しかし、あまりに多くのことが起こり過ぎて麻痺していた嗅覚は、最悪のタイミングで現実を突きつけた。
「うっ、嗅ぎ慣れない匂いだが…何の匂いか想像ついちまう」
吐き気はしたが胃の中身はない。
「まあ、いわゆるSAN値は確実に減ったな…」
冗談を言っている場合ではないが、冗談でも言っていないとやっていられないのも事実。
その後何とか左足の瓦礫を転がしてどけた。
「ん~、何とか歩けるな。私物は…期待しない方がよさそうだ。こうなるとどうしていいか分からn
慌てて口をふさぎ、身をかがめる。
自分の膝くらいまであるような巨大蠍が近くをうろついていた。
―――いやいやいやいや!阿保か!なんだあいつ!―――
思い返すのもおぞましいような大きな鋏、そしてあの鋭い尾は毒など無くとも食らえば生きてはいられないだろう。
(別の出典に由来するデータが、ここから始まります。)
-- ==== Sys2Proof/Machine/Operands.lean ====
section
/-! DEFINITION. The operand forms: how the body of each host request (R181, R184, R185) and of each terminal frame
(R183, R184) is read and checked. A reader answers the fields, or the index of the first bad field; index 0 is the
body as a whole (R170, R185). -/

namespace Sys2Proof.Machine

open Sys2Proof

/-- The index of the first check that fails. -/
def firstBad : List (Nat × Bool) → Option Nat
  | [] => none
  | (index, ok) :: rest => if ok then firstBad rest else some index

/-- The fields when every check passes, else the first bad index (the checks stand in ascending index order). -/
def checked {α : Type} (checks : List (Nat × Bool)) (fields : α) : Except Nat α :=
  match firstBad checks with
  | none => .ok fields
  | some index => .error index

/-- A body that must have exactly `size` bytes (R185). -/
def sized {α : Type} (body : List Byte) (size : Nat) (fields : Except Nat α) : Except Nat α :=
  if body.length = size then fields else .error 0

/-- `lo ≤ n ≤ hi`. -/
def within (lo n hi : Nat) : Bool := decide (lo ≤ n) && decide (n ≤ hi)

/-- A Packed field that is good and within its range. -/
def packedWithin (lo : Nat) (n : Option Nat) (hi : Nat) : Bool :=
  match n with
  | some n => within lo n hi
  | none => false

/-- A whole number of steps of `step`. -/
def stepped (n step : Nat) : Bool := n % step == 0

/-! ### Named values (R181) -/

def bankOfCode (code : Nat) : Option BankLetter :=
  if code = 65 then some .a else if code = 66 then some .b else none

def roleOfCode (code : Nat) : Option BankRole :=
  if code = 0 then some .active else if code = 1 then some .staged else none

def dayTypeOfCode (code : Nat) : Option DayType :=
  if code = 0 then some .weekday else if code = 1 then some .saturday
  else if code = 2 then some .sunday else if code = 3 then some .special else none

def statusOfCode (code : Nat) : Option PermitStatus :=
  if code = 0 then some .active else if code = 1 then some .suspended
  else if code = 2 then some .withdrawn else none

def modeOfCode (code : Nat) : Option SweepMode :=
  if code = 0 then some .single else if code = 1 then some .continuous else if code = 2 then some .paced else none

def sourceOfCode (code : Nat) : Option PaceSource :=
  if code = 0 then some .clock else if code = 1 then some .host else none

/-- A fault set from its byte (R181): the class of priority `p` is the bit of weight 2 to the power `p - 1`. -/
def faultsOfByte (b : Byte) : FaultSet :=
  { forcedDoor := b.getLsbD 0, silent := b.getLsbD 1, printer := b.getLsbD 2, paperOut := b.getLsbD 3,
    boxFull := b.getLsbD 4, coinPath := b.getLsbD 5, boxNearFull := b.getLsbD 6, paperLow := b.getLsbD 7 }

/-! ### Clock and calendar -/

/-- R5. -/
def readClockSet (body : List Byte) : Except Nat Instant :=
  sized body 5 <|
    checked [(1, within 0 (number body 0 2) 65535), (2, within 0 (number body 2 3) 86399)]
      { day := number body 0 2, second := number body 2 3 }

/-- A request without fields (R8, R21 and so on). -/
def readNothing (body : List Byte) : Except Nat Unit := sized body 0 (.ok ())

/-- R10. -/
def readCalendarPut (body : List Byte) : Except Nat CalendarEntry :=
  sized body 3 <|
    checked [(1, within 0 (number body 0 2) 65535), (2, (dayTypeOfCode (number body 2 1)).isSome)]
      { day := number body 0 2, type := (dayTypeOfCode (number body 2 1)).getD .weekday }

/-- R11: the day of a CALENDAR DROP, the first day of a CALENDAR LIST. -/
def readDay (body : List Byte) : Except Nat Nat :=
  sized body 2 <| checked [(1, within 0 (number body 0 2) 65535)] (number body 0 2)

/-! ### Tariffs -/

/-- A band as its 9 bytes give it (R184). -/
structure RawBand where
  start : Nat
  stop : Nat
  rate : Option Nat
  step : Nat
  deriving DecidableEq, Repr

/-- `count` bands of 9 bytes each from byte `at_` on. -/
def rawBands (body : List Byte) : Nat → Nat → List RawBand
  | _, 0 => []
  | at_, count + 1 =>
    { start := number body at_ 2, stop := number body (at_ + 2) 2, rate := digits body (at_ + 4) 4,
      step := number body (at_ + 8) 1 } :: rawBands body (at_ + 9) count

/-- The checks of R16 on one list: `index` is the start minute's index of the first band, `after` the end minute of the
band before. -/
def bandChecks (index after : Nat) : List RawBand → List (Nat × Bool)
  | [] => []
  | b :: rest =>
    (index, within 0 b.start 1439 && decide (after ≤ b.start)) ::
    (index + 1, within (b.start + 1) b.stop 1440) ::
    (index + 2, packedWithin 1 b.rate 9999) ::
    (index + 3, within 1 b.step 60) ::
    bandChecks (index + 4) b.stop rest

def RawBand.band (b : RawBand) : Band :=
  { start := b.start, stop := b.stop, rate := b.rate.getD 0, step := b.step }

/-- What a TARIFF PUT names and carries. -/
structure TariffPut where
  bank : BankLetter
  zone : Zone
  tariff : ZoneTariff
  deriving DecidableEq, Repr

/-- R16, R184, R185. When a band count is above 6 the exact length is not required and the bands are not looked at. -/
def readTariffPut (body : List Byte) : Except Nat TariffPut :=
  if body.length < 15 then .error 0
  else
    let n0 := number body 11 1
    let n1 := number body 12 1
    let n2 := number body 13 1
    let n3 := number body 14 1
    let counts := n0 ≤ 6 ∧ n1 ≤ 6 ∧ n2 ≤ 6 ∧ n3 ≤ 6
    if counts ∧ body.length ≠ 15 + 9 * (n0 + n1 + n2 + n3) then .error 0
    else
      let eligible := number body 8 1
      let cap := number body 9 2
      let bands := if counts then (n0, n1, n2, n3) else (0, 0, 0, 0)
      let weekday := rawBands body 15 bands.1
      let saturday := rawBands body (15 + 9 * bands.1) bands.2.1
      let sunday := rawBands body (15 + 9 * (bands.1 + bands.2.1)) bands.2.2.1
      let special := rawBands body (15 + 9 * (bands.1 + bands.2.1 + bands.2.2.1)) bands.2.2.2
      checked
        ([(1, (bankOfCode (number body 0 1)).isSome), (2, within 0 (number body 1 1) 15),
          (3, packedWithin 0 (digits body 2 4) 9999), (4, within 1 (number body 6 2) 1440),
          (5, within 0 eligible 1), (6, if eligible = 1 then within 1 cap 1440 else cap == 0),
          (7, within 0 n0 6), (8, within 0 n1 6), (9, within 0 n2 6), (10, within 0 n3 6)] ++
          bandChecks 11 0 weekday ++ bandChecks 35 0 saturday ++ bandChecks 59 0 sunday ++ bandChecks 83 0 special)
        { bank := (bankOfCode (number body 0 1)).getD .a
          zone := Fin.ofNat 16 (number body 1 1)
          tariff :=
            { weekday := weekday.map RawBand.band, saturday := saturday.map RawBand.band,
              sunday := sunday.map RawBand.band, special := special.map RawBand.band,
              minimumCharge := (digits body 2 4).getD 0, maximumStay := number body 6 2,
              residentCap := if eligible = 1 then some cap else none } }

/-- R19, R20: a bank and a zone. -/
def readSlot (body : List Byte) : Except Nat (BankLetter × Zone) :=
  sized body 2 <|
    checked [(1, (bankOfCode (number body 0 1)).isSome), (2, within 0 (number body 1 1) 15)]
      ((bankOfCode (number body 0 1)).getD .a, Fin.ofNat 16 (number body 1 1))

/-- R22: the field checks that do not look at the clock. -/
def readSwitchAt (body : List Byte) : Except Nat Moment :=
  sized body 4 <|
    checked [(1, within 0 (number body 0 2) 65535), (2, within 0 (number body 2 2) 1439)]
      { day := number body 0 2, minute := number body 2 2 }

/-- The fields of a FARE TRIAL (R54). -/
structure Trial where
  role : BankRole
  zone : Zone
  start : Moment
  budget : Budget
  deriving DecidableEq, Repr

/-- R54, R185. When the budget-kind byte is neither value the exact length is not required (log 21: the body must then
still reach that byte). -/
def readTrial (body : List Byte) : Except Nat Trial :=
  let kind := number body 6 1
  if body.length < 7 ∨ (kind = 0 ∧ body.length ≠ 11) ∨ (kind = 1 ∧ body.length ≠ 9) then .error 0
  else
    checked
      [(1, (roleOfCode (number body 0 1)).isSome), (2, within 0 (number body 1 1) 15),
       (3, within 0 (number body 2 2) 65535), (4, within 0 (number body 4 2) 1439), (5, within 0 kind 1),
       (6, if kind = 0 then packedWithin 0 (digits body 7 4) 99999 else within 1 (number body 7 2) 1440)]
      { role := (roleOfCode (number body 0 1)).getD .active
        zone := Fin.ofNat 16 (number body 1 1)
        start := { day := number body 2 2, minute := number body 4 2 }
        budget := if kind = 0 then .money ((digits body 7 4).getD 0) else .minutes (number body 7 2) }

/-! ### Terminals -/

/-- The fields of a TERMINAL SET (R59). -/
structure TerminalSet where
  number : Nat
  line : LineNo
  drop : Nat
  zone : Zone
  boxCapacity : Nat
  paperCapacity : Nat
  deriving DecidableEq, Repr

/-- R59. `overrideOf` gives the threshold override of a terminal number's context. -/
def readTerminalSet (overrideOf : Nat → Option Thresholds) (body : List Byte) : Except Nat TerminalSet :=
  let terminal := number body 0 1
  let box := number body 4 2
  let paper := number body 6 2
  sized body 8 <|
    checked
      [(1, within 0 terminal 127), (2, within 0 (number body 1 1) 3), (3, within 1 (number body 2 1) 32),
       (4, within 0 (number body 3 1) 15),
       (5, within 200 box 3000 && (match overrideOf terminal with | some o => decide (o.full ≤ box) | none => true)),
       (6, within 100 paper 2000 &&
          (match overrideOf terminal with | some o => decide (o.paperLow ≤ paper) | none => true))]
      { number := terminal, line := Fin.ofNat 4 (number body 1 1), drop := number body 2 1,
        zone := Fin.ofNat 16 (number body 3 1), boxCapacity := box, paperCapacity := paper }

/-- A terminal number alone (R62, R129). -/
def readTerminal (body : List Byte) : Except Nat Nat :=
  sized body 1 <| checked [(1, within 0 (number body 0 1) 127)] (number body 0 1)

/-- R63: the terminal number and whether the counters are cleared. -/
def readTerminalGet (body : List Byte) : Except Nat (Nat × Bool) :=
  sized body 2 <|
    checked [(1, within 0 (number body 0 1) 127), (2, within 0 (number body 1 1) 1)]
      (number body 0 1, number body 1 1 == 1)

/-- The four orders of TERMINAL ORDER (R117, R133, R165). -/
inductive Order where
  | endCollection | suspend | resume
  | message (text : List Byte)
  deriving DecidableEq, Repr

/-- A character of a text: a code from 32 to 126 (R165). -/
def textByte (b : Byte) : Bool := within 32 b.toNat 126

/-- R117, R165, R185. The text of a MESSAGE is what the body holds after its two fixed bytes; the other orders have
none. With an order byte that is no order the exact length is not required (log 21). -/
def readOrder (body : List Byte) : Except Nat (Nat × Order) :=
  let order := number body 1 1
  let text := body.drop 2
  if body.length < 2 ∨ (within 1 order 3 ∧ body.length ≠ 2) then .error 0
  else
    checked
      [(1, within 0 (number body 0 1) 127), (2, within 1 order 4),
       (3, if order = 4 then within 1 text.length 40 && text.all textByte else true)]
      (number body 0 1,
        if order = 1 then .endCollection else if order = 2 then .suspend
        else if order = 3 then .resume else .message text)

/-! ### Permits -/

/-- The checks of R83 on the 13 bytes of a record from byte `at_` on, with indices from `index` on. -/
def permitChecks (body : List Byte) (at_ index : Nat) : List (Nat × Bool) :=
  [(index, packedWithin 1 (digits body at_ 4) 99999999), (index + 1, number body (at_ + 4) 2 != 0),
   (index + 2, within 0 (number body (at_ + 6) 2) 65535),
   (index + 3, within (number body (at_ + 6) 2) (number body (at_ + 8) 2) 65535),
   (index + 4, (statusOfCode (number body (at_ + 10) 1)).isSome),
   (index + 5, within 0 (number body (at_ + 11) 2) 1440)]

/-- The record in those 13 bytes (R184). -/
def permitAt (body : List Byte) (at_ : Nat) : PermitFields :=
  { number := (digits body at_ 4).getD 0, zones := BitVec.ofNat 16 (number body (at_ + 4) 2),
    validFrom := number body (at_ + 6) 2, validTo := number body (at_ + 8) 2,
    status := (statusOfCode (number body (at_ + 10) 1)).getD .active, allowance := number body (at_ + 11) 2 }

/-- The checks of `count` records, record after record. -/
def loadChecks (body : List Byte) : Nat → Nat → Nat → List (Nat × Bool)
  | _, _, 0 => []
  | at_, index, count + 1 => permitChecks body at_ index ++ loadChecks body (at_ + 13) (index + 6) count

/-- `count` records. -/
def loadRecords (body : List Byte) : Nat → Nat → List PermitFields
  | _, 0 => []
  | at_, count + 1 => permitAt body at_ :: loadRecords body (at_ + 13) count
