/-- R142, R144, R145: the points of one try: the frame's transmission completes and the window opens; a character begins; a frame
that meets no open exchange is discarded, and the turnaround runs again from its end (log 9: the model's deduction); the
turnaround passes and the frame that waited is sent, its try used. R146: so is the frame of an exchange left in RECEIVE by a
rejected frame (log 38). R147, R148, R150, R162: the transmission of an ANSWER
completes, and its exchange ends: a STOPPING line becomes STOPPED; on one in use the owed orders are queued and the oldest
begins, and with none, and nothing for the sweep to take, the line becomes IDLE. R155, R157: a WAITING pass that reaches its
earliest start becomes RUNNING; while an exchange is in progress nothing else happens, and an IDLE line takes its first entry
at once. The model's own choices: EARLIEST START REACHED is taken whenever it is commanded and the pass start is a count of seconds
events (log 4), and an exchange begins at its choice, its transmission after the turnaround (log 37). -/
def Obligations.PhasesOfATryAndOfAPass : Prop :=
  (∀ (s : State) (l : LineNo), s.mainSupply = true →
     (∀ e, (s.line l).exchange = some e → e.phase = .send → (s.line l).driving = true →
       exec (.frameTransmissionComplete l) s =
         .next (s.onLine l fun L => { L with driving := false, exchange := some { e with phase := .window } })) ∧
     (∀ e, (s.line l).exchange = some e → e.phase = .window →
       exec (.characterBeginsToArrive l) s =
         .next (s.onLine l fun L => { L with exchange := some { e with phase := .receive } })) ∧
     ((s.line l).listening = none → (s.line l).driving = false →
       exec (.lineFrameDiscarded l) s = .next (s.onLine l fun L => { L with turnaround := true })) ∧
     (∀ e, (s.line l).exchange = some e → e.phase = .send → (s.line l).turnaround = true →
       exec (.turnaroundExpiry l) s =
         .next (s.onLine l fun L =>
           { L with turnaround := false, driving := true, exchange := some { e with triesUsed := e.triesUsed + 1 } })) ∧
     (∀ e, (s.line l).exchange = some e → e.phase = .receive → (s.line l).turnaround = true →
       exec (.turnaroundExpiry l) s =
         .next (s.onLine l fun L =>
           { L with
             turnaround := false, driving := true
             exchange := some { e with phase := .send, triesUsed := e.triesUsed + 1 } })) ∧
     (∀ e, (s.line l).exchange = some e → e.phase = .answer → (s.line l).turnaround = true →
       exec (.turnaroundExpiry l) s = .next (s.onLine l fun L => { L with turnaround := false, driving := true })) ∧
     (∀ e, (s.line l).exchange = some e → e.phase = .answer → (s.line l).driving = true → (s.line l).chain = none →
       ((s.line l).state = .stopping →
         exec (.frameTransmissionComplete l) s =
           .next (s.onLine l fun L => { L with driving := false, exchange := none, state := .stopped })) ∧
       (∀ c, (s.line l).halted = false → (s.line l).settings.mode = .single → (s.line l).pass = .none →
         (s.line l).directed = [] → e.frame = .poll → s.context e.terminal = some c → c.line = l → s.contextsKept →
         (c.owed = .none →
           exec (.frameTransmissionComplete l) s =
             .next (s.onLine l fun L => { L with driving := false, exchange := none, state := .idle })) ∧
         ∀ kind rest, c.owed.kinds = kind :: rest →
           ∃ t frame, exec (.frameTransmissionComplete l) s = .next t ∧
             t.context e.terminal = some { c with owed := .none } ∧
             (t.line l).directed = rest.map (fun k => { terminal := e.terminal, kind := k }) ∧
             s.carries c kind frame ∧ (t.line l).begins c frame ∧ (t.line l).chain = s.chainOf c kind ∧
             s.onlyAt t e.terminal l ∧ t.notices = s.notices ∧
             t.cash = s.cash ∧ t.permits = s.permits ∧ t.fare = s.fare ∧ t.link = s.link ∧ s.sameStore t))) ∧
  ∀ (s : State) (l : LineNo), s.mainSupply = true → (s.line l).halted = false →
    (s.line l).settings.mode = .continuous → (s.line l).pass = .waiting →
    ((s.line l).state ≠ .idle →
      exec (.earliestStartReached l) s = .next (s.onLine l fun L => { L with pass := .running })) ∧
    ((s.line l).state = .idle → (s.line l).chain = none → (s.line l).directed = [] →
      ∀ skipped drop after c, (s.line l).before (skipped ++ drop :: after) → s.passesOver l (s.line l).passRecord skipped →
        s.pollable l (s.line l).passRecord drop c →
        exec (.earliestStartReached l) s =
          .next (s.onLine l fun L => ({ L with pass := .running } : Line).polling (skipped.length + 1) s.elapsed c))
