/-! ### tick -/

@[simp] theorem State.tick_clock (s : State) : s.tick.clock = s.clock.tick := rfl
@[simp] theorem State.tick_calendar (s : State) : s.tick.calendar = s.calendar := rfl
@[simp] theorem State.tick_tariffs (s : State) : s.tick.tariffs = s.tariffs := rfl
@[simp] theorem State.tick_fare (s : State) : s.tick.fare = s.fare := rfl
@[simp] theorem State.tick_contexts (s : State) : s.tick.contexts = s.contexts := rfl
@[simp] theorem State.tick_permits (s : State) : s.tick.permits = s.permits := rfl
@[simp] theorem State.tick_cash (s : State) : s.tick.cash = s.cash := rfl
@[simp] theorem State.tick_defaults (s : State) : s.tick.defaults = s.defaults := rfl
@[simp] theorem State.tick_lines (s : State) : s.tick.lines = s.lines := rfl
@[simp] theorem State.tick_link (s : State) : s.tick.link = s.link := rfl
@[simp] theorem State.tick_notices (s : State) : s.tick.notices = s.notices := rfl
@[simp] theorem State.tick_attention (s : State) : s.tick.attention = s.attention := rfl
@[simp] theorem State.tick_mainSupply (s : State) : s.tick.mainSupply = s.mainSupply := rfl
@[simp] theorem State.tick_retentionHeld (s : State) : s.tick.retentionHeld = s.retentionHeld := rfl
@[simp] theorem State.tick_elapsed (s : State) : s.tick.elapsed = s.elapsed + 1 := rfl
@[simp] theorem State.tick_scanned (s : State) : s.tick.scanned = s.scanned := rfl
@[simp] theorem State.tick_choices (s : State) : s.tick.choices = s.choices := rfl
@[simp] theorem State.tick_pending (s : State) : s.tick.pending = s.pending := rfl

/-! ### scanAlong -/

@[simp] theorem State.scanAlong_clock (s : State) : s.scanAlong.clock = s.clock := rfl
@[simp] theorem State.scanAlong_calendar (s : State) : s.scanAlong.calendar = s.calendar := rfl
@[simp] theorem State.scanAlong_tariffs (s : State) : s.scanAlong.tariffs = s.tariffs := rfl
@[simp] theorem State.scanAlong_fare (s : State) : s.scanAlong.fare = s.fare := rfl
@[simp] theorem State.scanAlong_contexts (s : State) : s.scanAlong.contexts = s.contexts := rfl
@[simp] theorem State.scanAlong_permits (s : State) : s.scanAlong.permits = s.permits := rfl
@[simp] theorem State.scanAlong_cash (s : State) : s.scanAlong.cash = s.cash := rfl
@[simp] theorem State.scanAlong_defaults (s : State) : s.scanAlong.defaults = s.defaults := rfl
@[simp] theorem State.scanAlong_lines (s : State) : s.scanAlong.lines = s.lines := rfl
@[simp] theorem State.scanAlong_link (s : State) : s.scanAlong.link = s.link := rfl
@[simp] theorem State.scanAlong_notices (s : State) : s.scanAlong.notices = s.notices := rfl
@[simp] theorem State.scanAlong_attention (s : State) : s.scanAlong.attention = s.attention := rfl
@[simp] theorem State.scanAlong_mainSupply (s : State) : s.scanAlong.mainSupply = s.mainSupply := rfl
@[simp] theorem State.scanAlong_retentionHeld (s : State) : s.scanAlong.retentionHeld = s.retentionHeld := rfl
@[simp] theorem State.scanAlong_elapsed (s : State) : s.scanAlong.elapsed = s.elapsed := rfl
@[simp] theorem State.scanAlong_pending (s : State) : s.scanAlong.pending = s.pending := rfl
@[simp] theorem State.scanAlong_choices (s : State) : s.scanAlong.choices = s.choices + 1 := rfl
@[simp] theorem State.line_scanAlong (s : State) (l : LineNo) : s.scanAlong.line l = s.line l := rfl
@[simp] theorem State.context_scanAlong (s : State) (n : Nat) : s.scanAlong.context n = s.context n := rfl
@[simp] theorem State.permit_scanAlong (s : State) (n : Nat) : s.scanAlong.permit n = s.permit n := rfl

/-! ### Reading a line and a context after a change -/

@[simp] theorem State.line_onLine (s : State) (l m : LineNo) (f : Line → Line) :
    (s.onLine l f).line m = if l = m then f (s.line l) else s.line m := by
  by_cases h : l = m
  · subst h
    simp [State.onLine, State.line, Vector.get_eq_getElem]
  · have : (l : Nat) ≠ m := fun e => h (Fin.ext e)
    simp [State.onLine, State.line, Vector.get_eq_getElem, h, Vector.getElem_set_ne _ _ this]

@[simp] theorem State.line_onLines (s : State) (m : LineNo) (f : Line → Line) : (s.onLines f).line m = f (s.line m) := by
  fin_cases m <;> rfl

@[simp] theorem State.line_onContext (s : State) (n : Nat) (f : Context → Context) (l : LineNo) :
    (s.onContext n f).line l = s.line l := rfl
@[simp] theorem State.line_setNotices (s : State) (queue : List Notice) (l : LineNo) :
    (s.setNotices queue).line l = s.line l := rfl
@[simp] theorem State.line_onLink (s : State) (f : Link → Link) (l : LineNo) : (s.onLink f).line l = s.line l := rfl
@[simp] theorem State.line_onTariffs (s : State) (f : Tariffs → Tariffs) (l : LineNo) :
    (s.onTariffs f).line l = s.line l := rfl
@[simp] theorem State.line_onFare (s : State) (f : FareEngine → FareEngine) (l : LineNo) :
    (s.onFare f).line l = s.line l := rfl
@[simp] theorem State.line_onPermits (s : State) (f : Permits → Permits) (l : LineNo) :
    (s.onPermits f).line l = s.line l := rfl
@[simp] theorem State.line_onCash (s : State) (f : Cash → Cash) (l : LineNo) : (s.onCash f).line l = s.line l := rfl

@[simp] theorem State.context_onLine (s : State) (l : LineNo) (f : Line → Line) (n : Nat) :
    (s.onLine l f).context n = s.context n := rfl
@[simp] theorem State.context_onLines (s : State) (f : Line → Line) (n : Nat) :
    (s.onLines f).context n = s.context n := rfl
@[simp] theorem State.context_setNotices (s : State) (queue : List Notice) (n : Nat) :
    (s.setNotices queue).context n = s.context n := rfl
@[simp] theorem State.context_onLink (s : State) (f : Link → Link) (n : Nat) :
    (s.onLink f).context n = s.context n := rfl
@[simp] theorem State.context_onTariffs (s : State) (f : Tariffs → Tariffs) (n : Nat) :
    (s.onTariffs f).context n = s.context n := rfl
@[simp] theorem State.context_onFare (s : State) (f : FareEngine → FareEngine) (n : Nat) :
    (s.onFare f).context n = s.context n := rfl
@[simp] theorem State.context_onPermits (s : State) (f : Permits → Permits) (n : Nat) :
    (s.onPermits f).context n = s.context n := rfl
@[simp] theorem State.context_onCash (s : State) (f : Cash → Cash) (n : Nat) :
    (s.onCash f).context n = s.context n := rfl

/-- What a context lookup finds carries the number looked for. -/
theorem State.context_number {s : State} {n : Nat} {c : Context} (h : s.context n = some c) : c.number = n := by
  have := List.find?_some h
  simpa using this

/-- A context after a change to one terminal's context that keeps the terminal numbers. -/
theorem State.context_onContext (s : State) (n m : Nat) (f : Context → Context) (keeps : ∀ c, (f c).number = c.number) :
    (s.onContext n f).context m = (s.context m).map fun c => if c.number = n then f c else c := by
  unfold State.onContext State.context
  induction s.contexts with
  | nil => rfl
  | cons c rest ih =>
    by_cases h : c.number = n <;> by_cases h' : c.number = m <;> simp_all

/-- The changed context itself. -/
theorem State.context_onContext_self (s : State) (n : Nat) (f : Context → Context)
    (keeps : ∀ c, (f c).number = c.number) : (s.onContext n f).context n = (s.context n).map f := by
  rw [State.context_onContext s n n f keeps]
  cases h : s.context n with
  | none => rfl
  | some c => simp [State.context_number h]

end Sys2Proof.Machine
end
―――頼む、こっちに気づかないでくれ!あんな鋏二度と見たくない!―――
「そうそうこんな巨大な鋏…うわぁ!?」
普段であれば卒倒してもおかしくない状況である。目の前に件の蠍が現れたのだから。
しかし、すでにそれしきの出来事が霞むような体験ばかりしてきた日ならその限りではない。
その「英雄」は。
力強く立ち上がり。
蠍に背を向けて、全力で駆け出した。